The task | Across the entries that follow, how many lines have the word "until" in them? Give only the number.

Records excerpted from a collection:
_ _ _
/-- Setting the bits at the positions `e i` of the listed `i` with `p i`, all of them clear and none met twice. -/
theorem testBit_foldl_add_two_pow (p : Nat → Bool) (e : Nat → Nat) (l : List Nat) (a j : Nat) (hnew : ∀ i ∈ l, a.testBit (e i) = false)
    (hdup : (l.map e).Nodup) : (l.foldl (fun r i => if p i then r + 2 ^ e i else r) a).testBit j
      = (a.testBit j || l.any (fun i => p i && e i = j)) := by
  induction l generalizing a with
  | nil => simp
  | cons i l ih =>
    obtain ⟨hi, hl⟩ := List.forall_mem_cons.1 hnew
    obtain ⟨hfresh, hrest⟩ := List.nodup_cons.1 hdup
    rw [List.foldl_cons, List.any_cons]
    cases hp : p i
    · simpa using ih a hl hrest
    · have hset (k : Nat) : (a + 2 ^ e i).testBit k = (a.testBit k || decide (e i = k)) := by
        rw [add_two_pow_eq_or hi, Nat.testBit_or, Nat.testBit_two_pow]
      have hkept : ∀ k ∈ l, (a + 2 ^ e i).testBit (e k) = false := by
        intro k hk
        rw [hset, hl k hk, Bool.false_or, decide_eq_false_iff_not]
        exact fun he => hfresh (List.mem_map.2 ⟨k, hk, he.symm⟩)
      rw [if_pos rfl, ih _ hkept hrest, hset, Bool.or_assoc, Bool.true_and]

/-- A value built from clear bits stays below `2 ^ n` when every position set does. -/
theorem foldl_add_two_pow_lt (p : Nat → Bool) {e : Nat → Nat} {l : List Nat} {n : Nat} (hdup : (l.map e).Nodup) (hlt : ∀ i ∈ l, e i < n) :
    l.foldl (fun r i => if p i then r + 2 ^ e i else r) 0 < 2 ^ n := by
  apply Nat.lt_pow_two_of_testBit
  intro j hj
  rw [testBit_foldl_add_two_pow p e l 0 j (fun i _ => Nat.zero_testBit _) hdup, Nat.zero_testBit, Bool.false_or, List.any_eq_false]
  intro i hi
  have := hlt i hi
  simp only [Bool.and_eq_true, decide_eq_true_eq, not_and]
  omega

/-- Bit `e i` of a value built from clear bits. -/
theorem testBit_foldl_add_two_pow_mem (p : Nat → Bool) {e : Nat → Nat} {l : List Nat} {i : Nat} (hi : i ∈ l) (hdup : (l.map e).Nodup) :
    (l.foldl (fun r i => if p i then r + 2 ^ e i else r) 0).testBit (e i) = p i := by
  rw [testBit_foldl_add_two_pow p e l 0 _ (fun i _ => Nat.zero_testBit _) hdup, Nat.zero_testBit, Bool.false_or, Bool.eq_iff_iff,
    List.any_eq_true]
  simp only [Bool.and_eq_true, decide_eq_true_eq]
  exact ⟨fun ⟨k, hk, hp, he⟩ => List.inj_on_of_nodup_map hdup hk hi he ▸ hp, fun hp => ⟨i, hi, hp, rfl⟩⟩

/-! ## Three-input functions, counts and reversal (R105, R107) -/

theorem bitwise3_lt (n : Nat) (f : Bool → Bool → Bool → Bool) (a b c : Nat) : bitwise3 n f a b c < 2 ^ n :=
  foldl_add_two_pow_lt _ (e := id) (by simpa using List.nodup_range) (fun _ => List.mem_range.1)

theorem bit_bitwise3 {n i : Nat} (f : Bool → Bool → Bool → Bool) (a b c : Nat) (hi : i < n) :
    bit (bitwise3 n f a b c) i = f (bit a i) (bit b i) (bit c i) := by
  rw [bit_eq_testBit]
  exact testBit_foldl_add_two_pow_mem (fun i => f (bit a i) (bit b i) (bit c i)) (e := id) (List.mem_range.2 hi)
    (by simpa using List.nodup_range)

/-- No two bits go to one place. -/
theorem nodup_mirror (n : Nat) : ((List.range n).map (n - 1 - ·)).Nodup := by
  apply List.nodup_range.map_on
  intro i hi k hk h
  rw [List.mem_range] at hi hk
  omega

theorem bitReverse_lt (x n : Nat) : bitReverse x n < 2 ^ n :=
  foldl_add_two_pow_lt (bit x) (nodup_mirror n) (fun i hi => by have := List.mem_range.1 hi; omega)

theorem bit_bitReverse (x : Nat) {n i : Nat} (hi : i < n) : bit (bitReverse x n) (n - 1 - i) = bit x i := by
  rw [bit_eq_testBit]
  exact testBit_foldl_add_two_pow_mem (bit x) (List.mem_range.2 hi) (nodup_mirror n)

theorem leadZeros_le (x n : Nat) : leadZeros x n ≤ n := by
  rw [leadZeros]
  split_ifs <;> omega

/-- The leading one of a value that is not zero in its low `n` bits. -/
theorem leadZeros_of_ne {x n : Nat} (h : x % 2 ^ n ≠ 0) : (x % 2 ^ n).log2 < n ∧ leadZeros x n = n - 1 - (x % 2 ^ n).log2 :=
  ⟨(Nat.log2_lt h).2 (Nat.mod_lt _ (Nat.two_pow_pos n)), if_neg h⟩

theorem bit_mod_two_pow (x : Nat) {n i : Nat} (hi : i < n) : bit x i = (x % 2 ^ n).testBit i := by
  rw [bit_eq_testBit, Nat.testBit_mod_two_pow, decide_eq_true hi, Bool.true_and]

/-- The bit below the leading zeros is one. -/
theorem bit_leadZeros {x n : Nat} (h : leadZeros x n < n) : bit x (n - 1 - leadZeros x n) = true := by
  have hne : x % 2 ^ n ≠ 0 := fun hz => absurd h (by rw [leadZeros, if_pos hz]; exact Nat.lt_irrefl n)
  obtain ⟨hlog, hlead⟩ := leadZeros_of_ne hne
  have hpos : n - 1 - leadZeros x n = (x % 2 ^ n).log2 := by omega
  rw [hpos, bit_mod_two_pow x hlog, Nat.testBit_log2 hne]

/-- The leading zeros are zero. -/
theorem bit_of_leadZeros {x n i : Nat} (hi : n - leadZeros x n ≤ i) (hn : i < n) : bit x i = false := by
  rw [bit_mod_two_pow x hn]
  apply Nat.testBit_lt_two_pow
  by_cases hz : x % 2 ^ n = 0
  · rw [hz]
    exact Nat.two_pow_pos i
  · obtain ⟨hlog, hlead⟩ := leadZeros_of_ne hz
    exact (Nat.log2_lt hz).1 (by omega)

theorem popCount_eq_length (x n : Nat) : popCount x n = ((List.range n).filter (fun i => bit x i)).length :=
  List.countP_eq_length_filter

/-! ## Rotation (R106) -/

/-- The two halves of a rotation meet in no bit. -/
theorem rotVal_eq_or {n a : Nat} (hn : 0 < n) (ha : a < 2 ^ n) (sh : Nat) :
    rotVal n a sh = (a * 2 ^ (sh % n) % 2 ^ n) ||| (a / 2 ^ (n - sh % n)) := by
  have hk : sh % n < n := Nat.mod_lt _ hn
  have hpow : 2 ^ n = 2 ^ (n - sh % n) * 2 ^ (sh % n) := by rw [← Nat.pow_add, Nat.sub_add_cancel hk.le]
  have hhigh : a * 2 ^ (sh % n) % 2 ^ n = 2 ^ (sh % n) * (a % 2 ^ (n - sh % n)) := by
    rw [hpow, Nat.mul_mod_mul_right, Nat.mul_comm]
  have hlow : a / 2 ^ (n - sh % n) < 2 ^ (sh % n) := Nat.div_lt_of_lt_mul (hpow ▸ ha)
  rw [rotVal, hhigh, Nat.two_pow_add_eq_or_of_lt hlow]

end Sys2Proof.Machine
end

section
/-! The operands of the integer instructions fit their width (R61 to R63, R113). -/

namespace Sys2Proof.Machine
open Sys2Proof
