-- ==== Sys2Proof/Certificates/Slice0/Obligations.lean ====
section
/-! DEFINITION. The statements for the provers, each a proposition about the model; which rule each formalises is in
OBLIGATIONS.json and in its docstring. -/

section
open Sys2Proof Sys2Proof.Machine

/-! ## Encoding (30_encoding.md) -/

/-- Every well-formed command survives encoding and decoding, with every operand at every value (R71, R73, R81). -/
def Obligations.DecodeOfEncode : Prop :=
  ∀ (p : Params) (i : Instr), i.wf p = true → decode p (encode i) = .ok i

/-- A decoded command meets the constraints of its row, and its encoding is the word it came from: no bit is ignored, and no
word decodes to two commands (R81). -/
def Obligations.EncodeOfDecode : Prop :=
  ∀ (p : Params) (w : Word) (i : Instr), decode p w = .ok i → i.wf p = true ∧ encode i = w

/-- Words the spec itself writes out, to the commands their rows give (R73, R81; the words stand in R82 and in sections 2.5
and 2.6 of 95_test_vectors.md). -/
def Obligations.SpecWordsDecode : Prop :=
  decode Params.ref 0x10000003 = .ok (.crcCcitt .tbuf 0 3) ∧ decode Params.ref 0x2101100A = .ok (.regWrite 1 0x10 10)
    ∧ decode Params.ref 0x34000004 = .ok (.setMode .standby3) ∧ decode Params.ref 0x42000001 = .ok (.recvPlhd .sixteen)
    ∧ decode Params.ref 0x1001FF01 = .ok (.crcCcitt .rbuf 255 1) ∧ decode Params.ref 0x37000002 = .ok (.setRxsub .continuous)
    ∧ decode Params.ref 0x52000005 = .ok (.setTxflag .plhdRxDone) ∧ decode Params.ref 0x400000FF = .ok (.send 255)

/-- The reserved opcodes are the ranges of R74, and they are illegal whatever the other fields hold; no other word is illegal
for its opcode. -/
def Obligations.ReservedOpcodesIllegal : Prop :=
  ∀ (p : Params) (w : Word),
    let o := w.toNat / 2 ^ 24
    decode p w = .illegal .reservedOpcode ↔
      (1 ≤ o ∧ o ≤ 0x0F) ∨ (0x12 ≤ o ∧ o ≤ 0x1F) ∨ (0x25 ≤ o ∧ o ≤ 0x2F) ∨ (0x38 ≤ o ∧ o ≤ 0x3F) ∨ (0x44 ≤ o ∧ o ≤ 0x4F)
        ∨ (0x53 ≤ o ∧ o ≤ 0xFF)

/-- A word decodes to a command exactly when its fields meet the constraints of its opcode's row (R72, R73, R75, R81). -/
def Obligations.ConstraintsDecideDecoding : Prop :=
  ∀ (p : Params) (w : Word),
    let o := w.toNat / 2 ^ 24
    let a := w.toNat / 2 ^ 16 % 256
    let b := w.toNat / 2 ^ 8 % 256
    let c := w.toNat % 256
    (∃ i, decode p w = .ok i) ↔
      (o ∈ [0x00, 0x24, 0x30, 0x31, 0x32, 0x33, 0x35, 0x41, 0x43, 0x50] ∧ a = 0 ∧ b = 0 ∧ c = 0)
        ∨ ((o = 0x10 ∨ o = 0x11) ∧ a ≤ 1 ∧ b + c ≤ 256)
        ∨ (o = 0x20 ∧ a ≤ 3 ∧ c = 0)
        ∨ (o = 0x21 ∧ a ≤ 3 ∧ b ≠ p.fifoAddr.toNat)
        ∨ ((o = 0x22 ∨ o = 0x23) ∧ b + c ≤ 256)
        ∨ (o = 0x34 ∧ a = 0 ∧ b = 0 ∧ c ≤ 6)
        ∨ (o = 0x36 ∧ a = 0 ∧ b = 0 ∧ c ≤ 1)
        ∨ (o = 0x37 ∧ a = 0 ∧ b = 0 ∧ c ≤ 2)
        ∨ (o = 0x40 ∧ a = 0 ∧ b = 0 ∧ 1 ≤ c ∧ c ≤ p.maxPayload.toNat)
        ∨ (o = 0x42 ∧ a = 0 ∧ b = 0 ∧ c ≤ 1)
        ∨ ((o = 0x51 ∨ o = 0x52) ∧ a = 0 ∧ b = 0 ∧ c ≤ 5)

/-! ## The machine as a whole -/

/-- A host write of a word to CMD while BUSY = 0, outside reset, stores it and runs the command it decodes to (10_state.md
R25, 30_encoding.md R70). Nothing stands around `exec` but that. -/
def Obligations.StepRunsCommand : Prop :=
  ∀ (s : State) (w : Word) (rest : List Input) (i : Instr),
    s.inputs = .hostWrite (cmdAddr s.params) 4 w :: rest → s.busy = false → s.inReset = false →
      decode s.params w = .ok i → step s = exec i { s with inputs := rest, cmd := w }

/-- A word that decodes to ILLEGAL sets ERR and nothing else but CMD (30_encoding.md R70, R75; 60_exceptions.md R201). The
second clause says what holds whatever arrives before BUSY clears; that something can arrive there is the model's choice
(log 21), and a reset that does abandons the command with BUSY = 1 (log 12). -/
def Obligations.IllegalWordSetsErrOnly : Prop :=
  ∀ (s : State) (w : Word) (rest : List Input) (why : Illegal),
    s.inputs = .hostWrite (cmdAddr s.params) 4 w :: rest → s.busy = false → s.inReset = false →
      decode s.params w = .illegal why →
      (s.quiet → step s = .next { s with
        inputs := rest, cmd := w, seq := none, err := .illegalCmd, stepIx := 0, cause := .none })
      ∧ ∃ t, step s = .next t ∧ t.cmd = w ∧ t.log = s.log ∧ t.mem = s.mem ∧ t.result = s.result ∧ t.eventWord = s.eventWord
        ∧ t.rssi = s.rssi ∧ t.snr = s.snr ∧ t.flagsWord = s.flagsWord ∧ t.pcache = s.pcache ∧ t.seq = none
        ∧ (t.busy = false → t.err = .illegalCmd ∧ t.stepIx = 0 ∧ t.cause = .none)

/-- No step stops the machine: every error is a report in STATUS (60_exceptions.md R200, R205). A transaction that never
completes (93 I26): where it is a command's first one, the command leaves BUSY = 1 and its position, no output, and RESULT, the
buffers and PCACHE as they were, the wakes having dropped PCACHE before it (42_mode_sequencer.md R133); whichever one it is,
nothing is reported or delivered and a position is left; and BUSY = 1 and the position stay until reset is released. That the
step answers such a state, and what it leaves, is the model's (log 11). -/
def Obligations.StepAnswersNext : Prop :=
  (∀ s : State, ∃ t, step s = .next t)
  ∧ (∀ (i : Instr) (s : State) (rest : List Answer), s.quiet → s.chip.answers = .hang :: rest → ¬ i.isLocal →
    (∀ fa off len, i = .fifoRead fa off len → len ≠ 0) →
    (∀ fa off len, i = .fifoWrite fa off len → len ≠ 0 ∧ ∀ k, k < len.toNat → s.mem.read (off.toNat + k) ≠ none) →
    (∀ len, i = .send len → ∀ k, k < len.toNat → s.mem.read k ≠ none) →
    ∃ t, exec i s = .next t ∧ t.busy = true ∧ t.seq ≠ none ∧ t.log = s.log ∧ t.result = s.result ∧ t.mem = s.mem
      ∧ t.pcache = (if i = .wakeDeep ∨ i = .wakeSleep then none else s.pcache))
  ∧ (∀ (i : Instr) (s t : State), s.quiet → exec i s = .next t → t.busy = true →
    t.seq ≠ none ∧ t.err = .ok ∧ t.stepIx = 0 ∧ t.cause = .none ∧ t.result = s.result ∧ t.eventWord = s.eventWord
      ∧ t.rssi = s.rssi ∧ t.snr = s.snr ∧ t.flagsWord = s.flagsWord)
  ∧ ∀ s t : State, s.busy = true → ¬ s.releasing → step s = .next t → t.busy = true ∧ t.seq = s.seq

/-- What reset leaves: in the reset state itself, and after every release of the reset input (10_state.md R47). -/
def Obligations.ResetValues : Prop :=
  (∀ (s : State) (told : Bool) (rest : List Input), s.inputs = .resetRelease told :: rest → s.inReset = true →
    ∃ t, step s = .next t ∧ t.cmd = 0 ∧ t.statusWord = 0 ∧ t.resultWord = 0 ∧ t.eventWord = 0 ∧ t.rssi = 0 ∧ t.snr = 0
      ∧ t.flagsWord = 0 ∧ (∀ a, t.mem.read a = none) ∧ t.pcache = none ∧ t.irqPrev = s.chip.irqLine ∧ t.seq = none
      ∧ t.faults = ⟨false, false, false⟩ ∧ t.chip = s.chip)
  ∧ State.reset.cmd = 0 ∧ State.reset.statusWord = 0 ∧ State.reset.resultWord = 0 ∧ State.reset.eventWord = 0
  ∧ State.reset.rssi = 0 ∧ State.reset.snr = 0 ∧ State.reset.flagsWord = 0 ∧ (∀ a, State.reset.mem.read a = none)
  ∧ State.reset.pcache = none ∧ State.reset.irqPrev = State.reset.chip.irqLine ∧ State.reset.seq = none
  ∧ State.reset.faults = ⟨false, false, false⟩

/-- While reset is asserted host accesses have no effect; a command that finds it asserted before its first action issues
nothing; and where it is asserted after the k-th action the outputs already issued stay and none follows
(70_reset_and_hazards.md R230): `u` is what the command does with nothing arriving. That a command so abandoned keeps BUSY = 1
until the release is the model's (log 12), and so is one boundary before each action (log 1). -/
def Obligations.ResetHoldsTheBlock : Prop :=
  (∀ (s : State) (addr width : Nat) (v : Word) (rest : List Input), s.inReset = true →
    (s.inputs = .hostWrite addr width v :: rest → step s = .next { s with inputs := rest })
      ∧ (s.inputs = .hostRead addr width :: rest → step s = .next { s with inputs := rest }))
  ∧ (∀ (i : Instr) (s t : State) (later : List (List Input)), s.during = [.resetAssert] :: later → exec i s = .next t →
      t.log = s.log ∧ t.inReset = true ∧ t.busy = true ∧ t.seq = none)
  ∧ ∀ (i : Instr) (s t u : State) (k : Nat) (later : List (List Input)) (evs : List BusEvent),
      s.during = List.replicate k [] ++ [.resetAssert] :: later → exec i s = .next t →
      exec i { s with during := [] } = .next u → u.log = s.log ++ evs →
      t.log = s.log ++ evs.take k ∧ (k ≤ evs.length → t.inReset = true ∧ t.busy = true ∧ t.seq = none)

/-- The state's own shape holds at reset. -/
def Obligations.InvAtReset : Prop := State.reset.Inv

/-- Every step keeps the state's own shape: the memories in their canonical form and inside the buffers, no error code of an
absent unit, STEP and CAUSE zero but for MODE_ERROR, LEN zero but for a payload event, no position while idle (10_state.md
R26, R28, R31, R32, R35; 60_exceptions.md R201, R202). -/
def Obligations.StepKeepsInv : Prop :=
  ∀ s t : State, s.Inv → step s = .next t → t.Inv

/-- The invariant of the page cache (10_state.md R33): while BUSY = 0, if PCACHE = p then the chip's page-select field is p.
Its premises are the rule's own assumption (no other agent writes the system-control register, R247: here, neither the
chip's own actions nor a power cycle), and that no burst goes to another offset than FIFO_ADDR (93 I4). -/
def Obligations.StepKeepsPageCoherence : Prop :=
  ∀ s t : State, s.params.wf = true → (s.busy = false → s.pageCoherent) →
    (∀ x ∈ s.inputs ++ s.during.flatten, x ≠ .chipPower ∧ ∀ pg v, x ≠ .chipReg pg s.params.sysctlAddr v) →
    (∀ addr width w rest i, s.inputs = .hostWrite addr width w :: rest → decode s.params w = .ok i →
      (∀ fa off len, i = .fifoWrite fa off len → fa = s.params.fifoAddr)
        ∧ ∀ fa off len, i = .fifoRead fa off len → fa = s.params.fifoAddr) →
    step s = .next t → t.busy = false → t.pageCoherent

/-- What no step takes back: but for the release of reset, OVR and the model's fault set (10_state.md R46, 60_exceptions.md
R222). That the parameters are part of the state and never change, and that the outputs so far are kept, through a reset
too, is the model's (logs 3 and 13). -/
def Obligations.StepKeepsSticky : Prop :=
  ∀ s t : State, step s = .next t →
    t.params = s.params ∧ s.log <+: t.log
      ∧ (¬ s.releasing → (s.ovr = true → t.ovr = true) ∧ s.faults.within t.faults)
_ _ _
Reply to the task | 2